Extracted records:
-- ==== Sys2Proof/Laws/Settle.lean ====
section
/-!
SUPPORT. Laws/Settle.lean: everything the end of a command can change: the role unit's causes, health, PAIR_OK and state with
their traces, MSI-X requests, and the pins that follow.
-/

namespace Sys2Proof.Machine

/-- The fields that the end of a command may write (R406, R431): causes, health, PAIR_OK and state of the role unit. -/
def settleKeys : List Nat :=
  [F.ROLE_CAUSES.key, F.ROLE_STATUS_HEALTH.key, F.ROLE_STATUS_OK_OUT.key, F.ROLE_STATUS_STATE.key]

/-- A state differs from another by what settles at the end of a command. -/
structure State.Settled (s t : State) : Prop where
  units : t.units = s.units
  shadows : t.shadows = s.shadows
  readSnaps : t.readSnaps = s.readSnaps
  bad : t.bad = s.bad
  bankA : t.bankA = s.bankA
  bankB : t.bankB = s.bankB
  factory : t.factory = s.factory
  time : t.time = s.time
  pwr : t.pwr = s.pwr
  prf : t.prf = s.prf
  fact : t.fact = s.fact
  stamps : t.stamps = s.stamps
  clk : t.clk = s.clk
  str : t.str = s.str
  dsp : t.dsp = s.dsp
  mem : t.mem = s.mem
  loc : t.loc = s.loc
  amp : t.amp = s.amp
  hlt : t.hlt = s.hlt
  draws : t.draws = s.draws
  pending : t.pending = s.pending
  getF : ∀ f : Fld, f.key ∉ settleKeys → t.getF f = s.getF f
  car : t.car = { s.car with sessions := t.car.sessions }
  session : State.SameSessions s t
  ring : t.log.ring = s.log.ring
  commitOn : s.log.commit.isSome = true → t.log.commit.isSome = true
  raw : t.ev.raw = s.ev.raw
  msixOn : t.ev.msixOn = s.ev.msixOn
  msixUnmasked : t.ev.msixUnmasked = s.ev.msixUnmasked
  msixBits : ∀ n ∈ s.ev.msixBits, n ∈ t.ev.msixBits
  sticky : ∀ n ∈ s.ev.sticky, n ∈ t.ev.sticky
  out : s.out <+: t.out
  pair : t.pair = { s.pair with syncRun := t.pair.syncRun, cut := t.pair.cut, bus := t.pair.bus, busFrom := t.pair.busFrom }
  svcEn : t.pins.svcEn = s.pins.svcEn
  pfwLow : t.pins.pfwLow = s.pins.pfwLow
  takeLow : t.pins.takeLow = s.pins.takeLow
  outputsOff : t.pins.outputsOff = s.pins.outputsOff

theorem State.Settled.refl (s : State) : State.Settled s s := by
  constructor <;> first | rfl | exact fun _ h => h | exact id | exact fun _ _ => rfl | exact State.SameSessions.refl rfl

theorem State.Settled.trans {s t u : State} (h : State.Settled s t) (g : State.Settled t u) : State.Settled s u where
  units := g.units.trans h.units
  shadows := g.shadows.trans h.shadows
  readSnaps := g.readSnaps.trans h.readSnaps
  bad := g.bad.trans h.bad
  bankA := g.bankA.trans h.bankA
  bankB := g.bankB.trans h.bankB
  factory := g.factory.trans h.factory
  time := g.time.trans h.time
  pwr := g.pwr.trans h.pwr
  prf := g.prf.trans h.prf
  fact := g.fact.trans h.fact
  stamps := g.stamps.trans h.stamps
  clk := g.clk.trans h.clk
  str := g.str.trans h.str
  dsp := g.dsp.trans h.dsp
  mem := g.mem.trans h.mem
  loc := g.loc.trans h.loc
  amp := g.amp.trans h.amp
  hlt := g.hlt.trans h.hlt
  draws := g.draws.trans h.draws
  pending := g.pending.trans h.pending
  getF := fun f hf => (g.getF f hf).trans (h.getF f hf)
  car := by rw [g.car, h.car]
  session := h.session.trans g.session
  ring := g.ring.trans h.ring
  commitOn := fun x => g.commitOn (h.commitOn x)
  raw := g.raw.trans h.raw
  msixOn := g.msixOn.trans h.msixOn
  msixUnmasked := g.msixUnmasked.trans h.msixUnmasked
  msixBits := fun n hn => g.msixBits n (h.msixBits n hn)
  sticky := fun n hn => g.sticky n (h.sticky n hn)
  out := h.out.trans g.out
  pair := by rw [g.pair, h.pair]
  svcEn := g.svcEn.trans h.svcEn
  pfwLow := g.pfwLow.trans h.pfwLow
  takeLow := g.takeLow.trans h.takeLow
  outputsOff := g.outputsOff.trans h.outputsOff

theorem State.Settled.on {s t : State} (h : State.Settled s t) (f : Fld) (hf : f.key ∉ settleKeys) : t.on f = s.on f := by
  simp [State.on, h.getF f hf]

/-- Traces settle. -/
theorem State.Traces.settled {s t : State} (h : State.Traces s t) : State.Settled s t where
  units := h.units
  shadows := h.shadows
  readSnaps := h.readSnaps
  bad := h.bad
  bankA := h.bankA
  bankB := h.bankB
  factory := h.factory
  time := h.time
  pwr := h.pwr
  prf := h.prf
  fact := h.fact
  stamps := h.stamps
  clk := h.clk
  str := h.str
  dsp := h.dsp
  mem := h.mem
  loc := h.loc
  amp := h.amp
  hlt := h.hlt
  draws := h.draws
  pending := h.pending
  getF := fun f _ => h.getF f
  car := h.car
  session := h.session
  ring := h.ring
  commitOn := h.commitOn
  raw := h.raw
  msixOn := h.msixOn
  msixUnmasked := h.msixUnmasked
  msixBits := fun n hn => by rw [h.msixBits]; exact hn
  sticky := h.sticky
  out := h.out
  pair := by rw [h.pair]
  svcEn := by rw [h.pins]
  pfwLow := by rw [h.pins]
  takeLow := by rw [h.pins]
  outputsOff := by rw [h.pins]

/-! ## The steps of settling -/

theorem State.settled_setF (s : State) {f : Fld} (v : Nat) (hf : f.key ∈ settleKeys) : State.Settled s (s.setF f v) := by
  constructor <;> first | rfl | exact fun _ h => h | exact id | exact List.prefix_refl _ | exact State.SameSessions.refl rfl | skip
  intro g hg
  exact State.getF_setF_ne _ _ (fun e => hg (e ▸ hf))

theorem State.settled_setPairAt (s : State) (new t : Nat) : State.Settled s (s.setPairAt new t) := by
  have cut : ∀ (s : State) c, State.Settled s (s.setPairD { s.pair with cut := c }) := by
    intro s c
    constructor <;> first | rfl | exact fun _ h => h | exact id | exact fun _ _ => rfl | exact State.SameSessions.refl rfl
  have run : ∀ (s : State) c, State.Settled s (s.setPairD { s.pair with syncRun := c }) := by
    intro s c
    constructor <;> first | rfl | exact fun _ h => h | exact id | exact fun _ _ => rfl | exact State.SameSessions.refl rfl
  unfold State.setPairAt
  dsimp only
  refine State.Settled.trans ?_ (cut _ _)
  unfold State.setPair
  dsimp only
  split
  · exact State.Settled.refl s
  · have h1 : State.Settled s ((s.setF F.ROLE_STATUS_STATE new).setPairD { s.pair with syncRun := 0 }) :=
      (s.settled_setF new (by decide)).trans (run _ 0)
    have h2 := (h1.trans (State.traces_fire _ Ev.ROLE_CHANGE roleObj (new + 16 * s.pairSt)).settled).trans
      (State.traces_logE _ 8 ((((s.setF F.ROLE_STATUS_STATE new).setPairD { s.pair with syncRun := 0 }).fire Ev.ROLE_CHANGE roleObj
        (new + 16 * s.pairSt)).partnerId) kSTATE false roleObj s.pairSt new).settled
    split
    · exact h2.trans (State.traces_fire _ _ _ _).settled
    · exact h2

theorem State.settled_setBus (s : State) (v : Bool) (t : Int) : State.Settled s (s.setBus v t) := by
  unfold State.setBus
  dsimp only
  constructor <;> first | rfl | exact fun _ h => h | exact id | exact fun _ _ => rfl | exact State.SameSessions.refl rfl

theorem State.settled_settlePair (s : State) : State.Settled s s.settlePair := by
  unfold State.settlePair
  dsimp only
  have fin2 : ∀ (s : State) (b : Bool), State.Settled s
      (((s.setF F.ROLE_CAUSES s.causes).setF F.ROLE_STATUS_HEALTH s.health).setF F.ROLE_STATUS_OK_OUT (b2n b)) := by
    intro s b
    exact ((s.settled_setF _ (by decide)).trans (State.settled_setF _ _ (by decide))).trans (State.settled_setF _ _ (by decide))
  have a : State.Settled s (if (decide (s.pairSt = psREADY) && decide (s.health = 2)) = true then s.setPairAt psSYNC s.in2ms else s) := by
    split
    · exact s.settled_setPairAt _ _
    · exact State.Settled.refl s
  generalize (if (decide (s.pairSt = psREADY) && decide (s.health = 2)) = true then s.setPairAt psSYNC s.in2ms else s) = u at a ⊢
  refine (a.trans ?_).trans (fin2 _ _)
  split
  · exact State.settled_setBus _ _ _
  · exact State.Settled.refl _

theorem State.settled_msixRequest (s : State) (v : Nat) : State.Settled s (s.msixRequest v) := by
  unfold State.msixRequest
  split
  · exact State.Settled.refl s
  · split
    · exact (State.traces_emit s _).settled
    · constructor <;> first | rfl | exact fun _ h => h | exact id | exact fun _ _ => rfl | exact State.SameSessions.refl rfl | exact List.prefix_refl _ | exact State.SameSessions.refl rfl | skip
      intro n hn
      dsimp only
      split
      · exact hn
      · exact List.mem_cons_of_mem _ hn

theorem State.settled_settleMsix (s : State) : State.Settled s s.settleMsix := by
  unfold State.settleMsix
  dsimp only
  have fold : ∀ (l : List Nat) (s : State), State.Settled s
      (l.foldl (fun s src => s.msixRequest (s.getF (F.EVT_EV_ROUTE_VEC (src / 16) (src % 16)))) s) := by
    intro l
    induction l with
    | nil => exact State.Settled.refl
    | cons a l ih => intro s; exact (s.settled_msixRequest _).trans (ih _)
  have a := fold (s.msixPending.filter (fun src => !s.ev.msixPend.contains src)) s
  generalize List.foldl _ s _ = u at a ⊢
  refine a.trans ?_
  constructor <;> first | rfl | exact fun _ h => h | exact id | exact fun _ _ => rfl | exact State.SameSessions.refl rfl

theorem State.settled_settlePins (s : State) : State.Settled s s.settlePins := by
  unfold State.settlePins
  constructor <;> first | rfl | exact fun _ h => h | exact id | exact fun _ _ => rfl | exact State.SameSessions.refl rfl

/-- The end of a command changes only what settles. -/
theorem State.settled_settleAll (s : State) : State.Settled s s.settleAll := by
  have leds : ∀ (s : State) l, State.Settled s { s with pins := { s.pins with leds := l } } := by
    intro s l
    constructor <;> first | rfl | exact fun _ h => h | exact id | exact fun _ _ => rfl | exact State.SameSessions.refl rfl
  have go : ∀ u : State, State.Settled s u → State.Settled s
      { u.settleMsix.settlePins with
        pins := { u.settleMsix.settlePins.pins with leds := u.settleMsix.settlePins.ledLevels } } := by
    intro u hu
    exact ((hu.trans u.settled_settleMsix).trans (State.settled_settlePins _)).trans (leds _ _)
  unfold State.settleAll
  dsimp only
  split
  · exact go _ s.settled_settlePair
  · exact go _ (s.settled_setF _ (by decide))

/-- Settling brings the pins in line with the state (R53, R86, R406). -/
theorem State.pins_settleAll (s : State) :
    s.settleAll.pins.irq0 = s.settleAll.irq0Level ∧ s.settleAll.pins.irq1 = s.settleAll.irq1Level ∧
    s.settleAll.pins.hostBusy = s.settleAll.busyLevel ∧ s.settleAll.pins.pairOk = s.settleAll.pairOkLevel := by
  have key : ∀ v : State, ∀ l : List Led,
      let w : State := { v.settlePins with pins := { v.settlePins.pins with leds := l } }
      w.pins.irq0 = w.irq0Level ∧ w.pins.irq1 = w.irq1Level ∧ w.pins.hostBusy = w.busyLevel ∧ w.pins.pairOk = w.pairOkLevel :=
    fun v l => ⟨rfl, rfl, rfl, rfl⟩
  exact key _ _

/-- What every meaning answers: its effect, and what settles at its end. -/
theorem happen_settled (body : State → State) (s : State) :
    ∃ t, happen body s = .next t ∧ State.Settled (body { s with out := [] }) t :=
  ⟨_, rfl, State.settled_settleAll _⟩

end Sys2Proof.Machine
end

§ PROBLEM
Take the line above containing "pair := by rw [g.pair, h.pair]", the line containing "pfwLow := by rw [h.pins]", and all lines in between, and copy them exactly without anything else.

§ RESULT FOR THIS EXERCISE
  pair := by rw [g.pair, h.pair]
  svcEn := g.svcEn.trans h.svcEn
  pfwLow := g.pfwLow.trans h.pfwLow
  takeLow := g.takeLow.trans h.takeLow
  outputsOff := g.outputsOff.trans h.outputsOff

theorem State.Settled.on {s t : State} (h : State.Settled s t) (f : Fld) (hf : f.key ∉ settleKeys) : t.on f = s.on f := by
  simp [State.on, h.getF f hf]

/-- Traces settle. -/
theorem State.Traces.settled {s t : State} (h : State.Traces s t) : State.Settled s t where
  units := h.units
  shadows := h.shadows
  readSnaps := h.readSnaps
  bad := h.bad
  bankA := h.bankA
  bankB := h.bankB
  factory := h.factory
  time := h.time
  pwr := h.pwr
  prf := h.prf
  fact := h.fact
  stamps := h.stamps
  clk := h.clk
  str := h.str
  dsp := h.dsp
  mem := h.mem
  loc := h.loc
  amp := h.amp
  hlt := h.hlt
  draws := h.draws
  pending := h.pending
  getF := fun f _ => h.getF f
  car := h.car
  session := h.session
  ring := h.ring
  commitOn := h.commitOn
  raw := h.raw
  msixOn := h.msixOn
  msixUnmasked := h.msixUnmasked
  msixBits := fun n hn => by rw [h.msixBits]; exact hn
  sticky := h.sticky
  out := h.out
  pair := by rw [h.pair]
  svcEn := by rw [h.pins]
  pfwLow := by rw [h.pins]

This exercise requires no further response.